» **ACTIVITY**: Although the data below holds other lines too, output only those from the line with "(h : .request" up to and including the line with "exact lineEffects_le hf _ hle", exactly as they appear.
START DATA RECORDS
theorem Line.stores_le {P : Params} {e e' : Writers} (h : e.Le e') (l : Line) :
    Covered (Line.stores P e l) (Line.stores P e' l) := by
  cases l with
  | request _ _ _ _ _ _ => intro o ho; cases ho
  | ld _ _ _ => intro o ho; cases ho
  | st _ addr _ =>
    intro o ho
    obtain rfl := List.mem_singleton.1 ho
    exact ⟨_, List.mem_singleton.2 rfl, Operand.address?_le h addr⟩
  | stWe n =>
    intro o ho
    simp only [Line.stores] at ho ⊢
    split at ho
    · rename_i hw
      obtain rfl := List.mem_singleton.1 ho
      rw [if_pos ((h n).we hw)]
      exact ⟨_, List.mem_singleton.2 rfl, (h n).y⟩
    · cases ho

theorem Line.writes_le {P : Params} {e e' : Writers} (h : e.Le e') (l : Line) :
    Covered (Line.writes P e l) (Line.writes P e' l) := by
  intro o ho
  obtain ⟨x, hx, rfl⟩ := List.mem_map.1 ho
  obtain ⟨x', hx', e⟩ := Line.stores_le h l x hx
  refine ⟨_, List.mem_map.2 ⟨x', hx', rfl⟩, ?_⟩
  rcases e with rfl | rfl
  · exact .inl rfl
  · exact .inr rfl

theorem Line.sets_le {P : Params} {e e' : Writers} (h : e.Le e') (l : Line) :
    Covered (Line.sets P e l) (Line.sets P e' l) := by
  intro o ho
  unfold Line.sets at ho ⊢
  split at ho
  · rename_i hs
    rw [if_pos hs]
    obtain ⟨h1, h2⟩ := List.mem_filter.1 ho
    obtain ⟨x', hx', e⟩ := Line.stores_le h l o h1
    refine ⟨x', List.mem_filter.2 ⟨hx', ?_⟩, e⟩
    rcases e with rfl | rfl
    · rfl
    · exact h2
  · cases ho

/-- What is read off bare lines grows where less is known of the names before them. -/
theorem lineEffects_le {P : Params} {f : Writers → Line → List (Option Addr)}
    (hf : ∀ (e e' : Writers) (l : Line), e.Le e' → Covered (f e l) (f e' l)) (is : List Item) {e e' : Writers}
    (h : e.Le e') : Covered (lineEffects P f e is) (lineEffects P f e' is) := by
  induction is generalizing e e' with
  | nil => intro o ho; cases ho
  | cons i is ih =>
    have := ih (Writers.after_le (P := P) h i)
    cases i with
    | line l => exact (hf _ _ _ h).append this
    | seq _ => exact this
    | configure _ => exact this

/-- `Y` of a response depends on the operation and `A` alone. -/
theorem respond_y {P : Params} {i : Instr} {q q' : Request} {x x' : Response} (ha : q.a = q'.a)
    (h : respond P i q = .ok x) (h' : respond P i q' = .ok x') : x.y = x'.y := by
  cases i <;>
    simp only [respond, toaliasResponse, fromaliasResponse, pinlookupResponse, fgetResponse, fsetResponse,
      bitwrResponse, srencResponse, ha] at h h' <;>
    (repeat' split at h) <;> (try cases h) <;> (repeat' split at h') <;> (try cases h') <;>
    rfl

/-- Only the field set, the bit write and the set/reset encoding ask for a write (R84, R87). -/
theorem respond_we {P : Params} {i : Instr} {q : Request} {x : Response} (h : respond P i q = .ok x)
    (hw : x.we = true) : Instr.mayWrite i = true := by
  cases i <;> first | rfl | skip
  all_goals
    simp only [respond, toaliasResponse, fromaliasResponse, pinlookupResponse, fgetResponse] at h
    (repeat' split at h) <;> first | cases h; cases hw | cases h

/-! ### What an agent does with a name it has bound -/

theorem boundWriters_bound {ag : Agent} (hr : ag.running = none) (hc : ag.conf = none) {n : Name} {x : Response}
    (h : ag.response? n = some x) : boundWriters ag n = .ofResponse x := by
  simp [boundWriters, hr, hc, h]

theorem boundWriters_unbound {ag : Agent} {n : Name} (h : ag.response? n = none) : boundWriters ag n = .unknown := by
  simp [boundWriters, h]

/-- While a sequence or a `configure` is in progress, only the names other than its `$r` tell what is known. -/
theorem boundWriters_le {a b : Agent} (hp : a.running.isSome ∨ a.conf.isSome)
    (h : ∀ n, n ≠ .r → b.response? n = a.response? n) : (boundWriters b).Le (boundWriters a) := by
  intro n
  by_cases hn : n = .r
  · subst hn
    have : boundWriters a .r = .unknown := if_pos ⟨rfl, hp⟩
    rw [this]
    exact Writer.le_unknown _
  · have : ∀ c : Agent, boundWriters c n = match c.response? n with
        | some x => .ofResponse x
        | none => .unknown := fun c => if_neg fun hc => hn hc.1
    rw [this, this, h n hn]
    exact .refl _

/-- An agent that takes up a sequence or a `configure` will bind `$r` again. -/
theorem boundWriters_begin {a b : Agent} (h : b.responses = a.responses) : (boundWriters b).Le (bindName .r .unknown (boundWriters a)) := by
  have hh : ∀ n, b.response? n = a.response? n := fun n => by rw [Agent.response?, h]; rfl
  intro n
  unfold bindName
  by_cases hn : n = .r
  · rw [if_pos hn]; exact Writer.le_unknown _
  · rw [if_neg hn]
    have : ∀ c : Agent, boundWriters c n = match c.response? n with
        | some x => .ofResponse x
        | none => .unknown := fun c => if_neg fun hc => hn hc.1
    rw [this, this, hh]
    exact .refl _

/-- An address that the text gives is the one that is used. -/
theorem Operand.eval_of_address? {P : Params} {ag : Agent} (hr : ag.running = none) (hc : ag.conf = none) {o : Operand}
    {y : Addr} (h : Operand.address? P (boundWriters ag) o = some y) (draw : Nat) : Operand.eval P draw ag o = y := by
  have known : ∀ {n z}, (boundWriters ag n).y = some z → (ag.responseOf draw n).y = z := by
    intro n z hz
    cases hx : ag.response? n with
    | none => rw [boundWriters_unbound hx] at hz; cases hz
    | some x =>
      rw [boundWriters_bound hr hc hx] at hz
      rw [Agent.responseOf_of_some hx]
      exact Option.some.inj hz
  cases o with
  | lit x => exact Option.some.inj h
  | y n => exact known h
  | wd _ => cases h
  | word _ => cases h
  | narrow o =>
    cases o with
    | lit x => exact Option.some.inj h
    | rv _ => cases h
    | z _ => cases h
    | ok _ => cases h
    | bit0 _ => cases h
  | regOf n r =>
    simp only [Operand.address?, Option.map_eq_some_iff] at h
    obtain ⟨z, hz, rfl⟩ := h
    simp only [Operand.eval, known hz]

/-- What is known of the names after a line is what the text said. -/
theorem boundWriters_after {id : AgentId} {ag new : Agent} {l : Line} {code : List Item} {s u : State}
    (ha : s.agent? id = some { ag with code := code }) (hr : ag.running = none) (hc : ag.conf = none)
    (h : runLine id ag l s = .next u) (hn : u.agent? id = some new) :
    (boundWriters new).Le ((boundWriters ag).after s.cfg (.line l)) := by
  obtain ⟨new', hn', hb⟩ := (runLine_frame h).2 _ ha
  obtain rfl := Option.some.inj (hn'.symm.trans hn)
  have hr' : new'.running = none := hb.same.running.trans hr
  have hc' : new'.conf = none := hb.same.conf.trans hc
  have keep : (∀ n, new'.response? n = ag.response? n) → (boundWriters new').Le (boundWriters ag) := by
    intro hh n
    cases hx : ag.response? n with
    | none => rw [boundWriters_unbound hx]; exact Writer.le_unknown _
    | some x =>
      rw [boundWriters_bound hr hc hx, boundWriters_bound hr' hc' ((hh n).trans hx)]
      exact .refl _
  cases l with
  | ld dst n addr => obtain ⟨w, rfl⟩ := hb; exact keep fun _ => rfl
  | st _ _ _ => obtain rfl := hb; exact keep fun _ => rfl
  | stWe _ => obtain rfl := hb; exact keep fun _ => rfl
  | request dst ctrl a d v m =>
    obtain ⟨x, hx, hu⟩ := runLine_request_next h
    have hag : u.agent? id = some (Agent.bindResponse { ag with code := code } dst x) := by
      rw [hu]
      refine State.agent?_mapAgent_same ?_ _
      exact (State.agent?_congr rfl rfl rfl id).trans ((State.drawIf_agent? ..).trans ha)
    obtain rfl := Option.some.inj (hag.symm.trans hn)
    intro n
    show Writer.Le _ (bindName dst _ _ n)
    unfold bindName
    by_cases e : n = dst
    · subst e
      rw [if_pos rfl, boundWriters_bound hr' hc' (Agent.response?_bindResponse_same ..)]
      unfold Writer.ofRequest
      obtain ⟨rfl, e, he⟩ | ⟨i, hi, hre⟩ := hx
      · rw [he]; exact .refl _
      · rw [hi]
        refine ⟨?_, fun hw => respond_we hre hw⟩
        dsimp only
        cases hy : Operand.address? s.cfg (boundWriters ag) a with
        | none => exact .inl rfl
        | some y =>
          dsimp only [Option.bind_some]
          cases hq : respond s.cfg i { a := y } with
          | error _ => exact .inl rfl
          | ok x' =>
            right
            exact congrArg some
              (respond_y (q := { a := y }) (by simp only [requestOf, Operand.eval_of_address? hr hc hy]) hq hre)
    · rw [if_neg e]
      cases hx : ag.response? n with
      | none => rw [boundWriters_unbound hx]; exact Writer.le_unknown _
      | some z =>
        rw [boundWriters_bound hr hc hx, boundWriters_bound hr' hc'
          ((Agent.response?_bindResponse_other _ e _).trans hx)]
        exact .refl _

/-! ### A turn adds nothing to what its agent writes and sets -/

/-- The second agent writes and sets nothing that the first does not. -/
structure EffectsShrink (P : Params) (a b : Agent) : Prop where
  writes : Covered (b.writes P) (a.writes P)
  sets   : Covered (b.sets P) (a.sets P)

theorem EffectsShrink.refl (P : Params) (a : Agent) : EffectsShrink P a a :=
  ⟨.of_subset fun _ h => h, .of_subset fun _ h => h⟩

theorem EffectsShrink.of_program {P : Params} {a b : Agent} (h : ProgramShrinks P a b)
    (hl : ∀ f, (∀ (e e' : Writers) (l : Line), e.Le e' → Covered (f e l) (f e' l)) →
      Covered (lineEffects P f (boundWriters b) b.code) (lineEffects P f (boundWriters a) a.code)) :
    EffectsShrink P a b := by
  have hs : ∀ g : AccessSeq → Option Addr,
      Covered (((b.sequences P).filterMap g).map some) (((a.sequences P).filterMap g).map some) := by
    intro g
    refine .of_subset fun o ho => ?_
    obtain ⟨x, hx, rfl⟩ := List.mem_map.1 ho
    obtain ⟨q, hq, e⟩ := List.mem_filterMap.1 hx
    exact List.mem_map.2 ⟨x, List.mem_filterMap.2 ⟨q, h.sequences q hq, e⟩, rfl⟩
  exact ⟨(hs _).append (hl _ fun _ _ _ => Line.writes_le (l := _)), (hs _).append (hl _ fun _ _ _ => Line.sets_le (l := _))⟩

/-- A line of an access sequence names its response `$r`. -/
theorem expand_binds {P : Params} {q : AccessSeq} {dst : Name} {ctrl : Half} {a d : Operand} {v m : NarrowOperand}
    (h : .request dst ctrl a d v m ∈ expand P q) : dst = .r := by
  cases q <;> simp [expand, reqLine] at h <;> exact h.1

/-- A turn of an agent whose sequence in progress is a well-formed one. -/
theorem agentTurn_effects {id : AgentId} {ag : Agent} {s t : State} (ha : s.agent? id = some ag)
    (hm : ∀ run ∈ ag.running, run.lines <:+ expand s.cfg run.seq) (h : agentTurn id ag s = .next t) :
    ∃ new, t.agent? id = some new ∧ EffectsShrink s.cfg ag new := by
  obtain ⟨new, hn, hsh⟩ := agentTurn_program ha h
  refine ⟨new, hn, .of_program hsh fun f hf => ?_⟩
  have done : ∀ b : Agent, t.agent? id = some b → b.code = ag.code → (boundWriters b).Le (boundWriters ag) →
      Covered (lineEffects s.cfg f (boundWriters new) new.code) (lineEffects s.cfg f (boundWriters ag) ag.code) := by
    intro b hb hcode hle
    obtain rfl := Option.some.inj (hb.symm.trans hn)
    rw [hcode]
    exact lineEffects_le hf _ hle
  unfold agentTurn at h
  split at h
  · rename_i q l ls hr
    have hp : ag.running.isSome ∨ ag.conf.isSome := .inl (by rw [hr]; rfl)
    split at h
    · rename_i u hu
      obtain rfl := Host.Outcome.next.inj h
      obtain ⟨mid, hmid, hb⟩ := (runLine_frame hu).2 ag ha
      have keep : ∀ n, n ≠ .r → mid.response? n = ag.response? n := by
        intro n hne
        have hsuf := hm _ hr
        cases l with
        | request dst ctrl a d v m =>
          obtain rfl := expand_binds (hsuf.subset List.mem_cons_self)
          obtain ⟨x, rfl⟩ := hb
          exact Agent.response?_bindResponse_other _ hne _
        | ld _ _ _ => obtain ⟨w, rfl⟩ := hb; rfl
        | st _ _ _ => obtain rfl := hb; rfl
        | stWe _ => obtain rfl := hb; rfl
      have hcode := hb.same.code
      unfold afterLine at hn done
      split at hn
      · rename_i hi
        rw [if_pos hi] at done
        exact done _ (endSeq_agent?_same hmid _) hcode (boundWriters_le hp keep)
      · rename_i hi
        rw [if_neg hi] at done
        split at hn
        · exact done _ (endSeq_agent?_same hmid _) hcode (boundWriters_le hp keep)
        · exact done _ (State.agent?_mapAgent_same hmid _) hcode (boundWriters_le hp keep)
    · obtain rfl := Host.Outcome.next.inj h
      exact done _ (faulted_agent?_same ha ..) rfl (.refl _)
    · cases h
  · rename_i hr
    obtain rfl := Host.Outcome.next.inj h
    exact done _ (State.agent?_setAgent_same ha _) rfl (boundWriters_le (.inl (by rw [hr]; rfl)) fun _ _ => rfl)
  · rename_i hr
    split at h
    · rename_i q qs ok hconf
      obtain rfl := Host.Outcome.next.inj h
      exact done _ (State.agent?_setAgent_same ha _) rfl (boundWriters_le (.inr (by rw [hconf]; rfl)) fun _ _ => rfl)
    · rename_i ok hconf
      obtain rfl := Host.Outcome.next.inj h
      exact done _ (State.agent?_setAgent_same ha _) rfl (boundWriters_le (.inr (by rw [hconf]; rfl)) fun _ _ => rfl)
    · rename_i hconf
      split at h
      · obtain rfl := Host.Outcome.next.inj h
        exact done _ ha rfl (.refl _)
      · rename_i l rest hcode
        split at h
        · rename_i u hu
          obtain rfl := Host.Outcome.next.inj h
          have ha' := State.agent?_setAgent_same ha { ag with code := rest }
          obtain ⟨new', hn', hb⟩ := (runLine_frame hu).2 _ ha'
          obtain rfl := Option.some.inj (hn'.symm.trans hn)
          have hle := boundWriters_after ha' hr hconf hu hn
          rw [State.setAgent_cfg] at hle
          rw [hb.same.code, hcode]
          exact fun o ho => by
            obtain ⟨o', ho', e⟩ := lineEffects_le hf rest hle o ho
            exact ⟨o', List.mem_append.2 (.inr ho'), e⟩
        · obtain rfl := Host.Outcome.next.inj h
          exact done _ (faulted_agent?_same ha ..) rfl (.refl _)
        · cases h
      · rename_i q rest hcode
        obtain rfl := Host.Outcome.next.inj h
        obtain rfl := Option.some.inj ((State.agent?_setAgent_same ha _).symm.trans hn)
        rw [hcode]
        exact lineEffects_le hf rest (boundWriters_begin rfl)
      · rename_i c rest hcode
        obtain rfl := Host.Outcome.next.inj h
        obtain rfl := Option.some.inj ((State.agent?_setAgent_same ha _).symm.trans hn)
        rw [hcode]
        exact lineEffects_le hf rest (boundWriters_begin rfl)
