/-! ### `configure` (R108, R109) -/

/-- Settles O54: where no `VALID` set is listed, no step carries an enumeration check. -/
theorem configureStepsInOrder : Obligations.ConfigureStepsInOrder := by
  intro P c af haf hvalid
  have hnone : ∀ r sh, validSet? P r sh = none := fun r sh => by rw [validSet?, hvalid]; rfl
  simp only [configureSteps, haf, hnone]
  rfl

/-- The agent is inside a `configure` of which a step has failed. -/
def Agent.configureFailed (ag : Agent) : Prop := ∃ steps, ag.conf = some ⟨steps, false⟩

section
variable {s t : State} {id : AgentId} {ag : Agent}

/-- The failure stands in the `configure` alone. -/
theorem Agent.configureFailed.of_conf_eq {b : Agent} (h : ag.configureFailed) (hconf : b.conf = ag.conf) :
    b.configureFailed := by
  obtain ⟨steps, hs⟩ := h
  exact ⟨steps, hconf.trans hs⟩

/-- A failed set fails the `configure` it is a step of, whose other steps are dropped or kept (R109). -/
theorem Agent.finish_failed_conf {steps : List AccessSeq} {ok : Bool} (h : ag.conf = some ⟨steps, ok⟩) (stop : Bool) :
    (ag.finish (some (.success false)) stop).conf = some ⟨if stop then [] else steps, false⟩ := by
  simp [Agent.finish, h, SeqResult.failed]

/-- No end of a sequence makes a `configure` forget that it has failed. -/
theorem Agent.configureFailed.finish (h : ag.configureFailed) (res : Option SeqResult) (stop : Bool) :
    (ag.finish res stop).configureFailed := by
  obtain ⟨steps, hs⟩ := h
  simp only [Agent.configureFailed, Agent.finish, hs, Bool.false_and]
  exact ⟨_, rfl⟩

/-- What follows a line of a sequence does not either. -/
theorem Agent.configureFailed.afterLine (h : ag.configureFailed) (ha : s.agent? id = some ag) (q : AccessSeq) (l : Line)
    (ls : List Line) : ∃ new, (afterLine id q l ls s).agent? id = some new ∧ new.configureFailed := by
  unfold Machine.afterLine
  split
  · exact ⟨_, endSeq_agent?_same ha _, h.finish ..⟩
  · split
    · exact ⟨_, endSeq_agent?_same ha _, h.finish ..⟩
    · exact ⟨_, State.agent?_mapAgent_same ha _, h⟩

/-- From `s` to `t` and from `ag` to `new`, a `configure` that has failed stays so, or it ends, reports the failure and
leaves the image. -/
def FailureKept (s t : State) (ag new : Agent) : Prop :=
  new.configureFailed ∨ (new.conf = none ∧ new.results = ag.results ++ [.configured false] ∧ t.img = s.img)

/-- A turn of an agent inside a `configure` that has failed. -/
theorem agentTurn_keeps_failure (h : ag.configureFailed) (ha : s.agent? id = some ag)
    (ht : agentTurn id ag s = .next t) : ∃ new, t.agent? id = some new ∧ FailureKept s t ag new := by
  have hfail := h
  obtain ⟨steps, hconf⟩ := hfail
  unfold agentTurn at ht
  split at ht
  · split at ht
    · rename_i hu
      obtain rfl := Host.Outcome.next.inj ht
      obtain ⟨mid, hmid, hbound⟩ := (runLine_frame hu).2 ag ha
      obtain ⟨new, hn, hnew⟩ := (h.of_conf_eq hbound.same.conf).afterLine hmid _ _ _
      exact ⟨new, hn, .inl hnew⟩
    · obtain rfl := Host.Outcome.next.inj ht
      exact ⟨_, faulted_agent?_same ha .., .inl h⟩
    · cases ht
  · obtain rfl := Host.Outcome.next.inj ht
    exact ⟨_, State.agent?_setAgent_same ha _, .inl h⟩
  · rw [hconf] at ht
    cases steps with
    | nil =>
      obtain rfl := Host.Outcome.next.inj ht
      exact ⟨_, State.agent?_setAgent_same ha _, .inr ⟨rfl, rfl, State.setAgent_img ..⟩⟩
    | cons q qs =>
      obtain rfl := Host.Outcome.next.inj ht
      exact ⟨_, State.agent?_setAgent_same ha _, .inl ⟨qs, rfl⟩⟩

/-- A step of any agent keeps the failure of a `configure`, or the `configure` ends and reports it (R109). -/
theorem step_keeps_failure (h : ag.configureFailed) (ha : s.agent? id = some ag) (ht : step s = .next t) :
    ∃ new, t.agent? id = some new ∧ FailureKept s t ag new := by
  obtain ⟨-, ⟨-, rfl⟩ | ⟨id', rest, -, hturn⟩⟩ := step_next ht
  · exact ⟨ag, ha, .inl h⟩
  · have ha' := (State.agent?_sched s rest id).trans ha
    obtain ⟨-, rfl⟩ | ⟨ag', hag', -, hturn⟩ := turn_next hturn
    · exact ⟨ag, ha', .inl h⟩
    · by_cases e : id' = id
      · subst e
        obtain rfl := Option.some.inj (ha'.symm.trans hag')
        exact agentTurn_keeps_failure (s := { s with sched := rest }) h ha' hturn
      · exact ⟨ag, ((agentTurn_frame hturn).others id e).trans ha', .inl h⟩

/-- The turn of an agent whose `configure` has no step left ends it and reports whether every step succeeded (R109). -/
theorem step_configure_end {rest : List AgentId} {ok : Bool} (hc : checkProgram s = none) (hs : s.sched = id :: rest)
    (ha : s.agent? id = some ag) (hst : ag.stopped = none) (hr : ag.running = none) (hconf : ag.conf = some ⟨[], ok⟩) :
    step s = .next (State.setAgent { s with sched := rest } id
      { ag with conf := none, results := ag.results ++ [.configured ok] }) := by
  simp only [step_eq_agentTurn hc hs ha hst, agentTurn, hr, hconf]

/-- The result of a set is whether its response has `OK = 1` (R49, R50). -/
theorem seqResult_of_set {q : AccessSeq} {x : Response} (hx : ag.response? .r = some x)
    (hq : (∃ w e reg sh v m, q = .set w e reg sh v m) ∨ ∃ reg b v, q = .setBit reg b v) :
    seqResult ag q = some (.success x.ok) := by
  have hres : seqResult ag q = (ag.response? .r).map fun r => .success r.ok := by
    obtain ⟨w, e, reg, sh, v, m, rfl⟩ | ⟨reg, b, v, rfl⟩ := hq
    · rfl
    · rfl
  rw [hres, hx, Option.map_some]

end

/-- Settles O55: the failed set makes no event and leaves its failure in the `configure`, which no step forgets, and
which the end of the `configure` reports. -/
theorem configureIsNotTransactional : Obligations.ConfigureIsNotTransactional := by
  refine ⟨fun s id rest ag q x steps ok hi hs ha hst hconf hr hx hok hwe hq => ?_,
    fun s t id ag steps ha hconf ht => step_keeps_failure ⟨steps, hconf⟩ ha ht,
    fun s id rest ag ok hc hs ha hst hr hconf => ?_⟩
  · have ha' := (State.agent?_sched s rest id).trans ha
    obtain ⟨t, ht, himg, -⟩ := step_last hi.checked hs ha hst hr (runLine_stWe_skip hx hwe) ha' rfl
    have hnew := ht.agent
    rw [seqResult_of_set hx hq, hok] at hnew
    exact ⟨t, _, ht.step, himg, hnew, rfl, rfl, Agent.finish_failed_conf hconf _⟩
  · have ht := step_configure_end hc hs ha hst hr hconf
    have hnew := State.agent?_setAgent_same ((State.agent?_sched s rest id).trans ha)
    exact ⟨_, _, ht, State.setAgent_img .., hnew _, rfl, rfl, rfl⟩

/-! ### Reset (R105) -/

/-- Settles O57: a read of the reset state takes from the image, `REG_RESET`, every bit that it does not draw. -/
theorem resetImageIsTheParameter : Obligations.ResetImageIsTheParameter := by
  intro P base r hv hb hidr hbsrr
  rw [ofNat_regAddr]
  exact ⟨_, _, memRead_regAddr (s := State.resetOf P) hv hb r,
    fun _ _ hp => regWord_getLsbD_image (State.resetOf P) _ hidr hbsrr hp⟩

end Sys2Proof.Machine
END DATA RECORDS
» **EXERCISE ANSWER**:
    (h : .request dst ctrl a d v m ∈ expand P q) : dst = .r := by
  cases q <;> simp [expand, reqLine] at h <;> exact h.1

/-- A turn of an agent whose sequence in progress is a well-formed one. -/
theorem agentTurn_effects {id : AgentId} {ag : Agent} {s t : State} (ha : s.agent? id = some ag)
    (hm : ∀ run ∈ ag.running, run.lines <:+ expand s.cfg run.seq) (h : agentTurn id ag s = .next t) :
    ∃ new, t.agent? id = some new ∧ EffectsShrink s.cfg ag new := by
  obtain ⟨new, hn, hsh⟩ := agentTurn_program ha h
  refine ⟨new, hn, .of_program hsh fun f hf => ?_⟩
  have done : ∀ b : Agent, t.agent? id = some b → b.code = ag.code → (boundWriters b).Le (boundWriters ag) →
      Covered (lineEffects s.cfg f (boundWriters new) new.code) (lineEffects s.cfg f (boundWriters ag) ag.code) := by
    intro b hb hcode hle
    obtain rfl := Option.some.inj (hb.symm.trans hn)
    rw [hcode]
    exact lineEffects_le hf _ hle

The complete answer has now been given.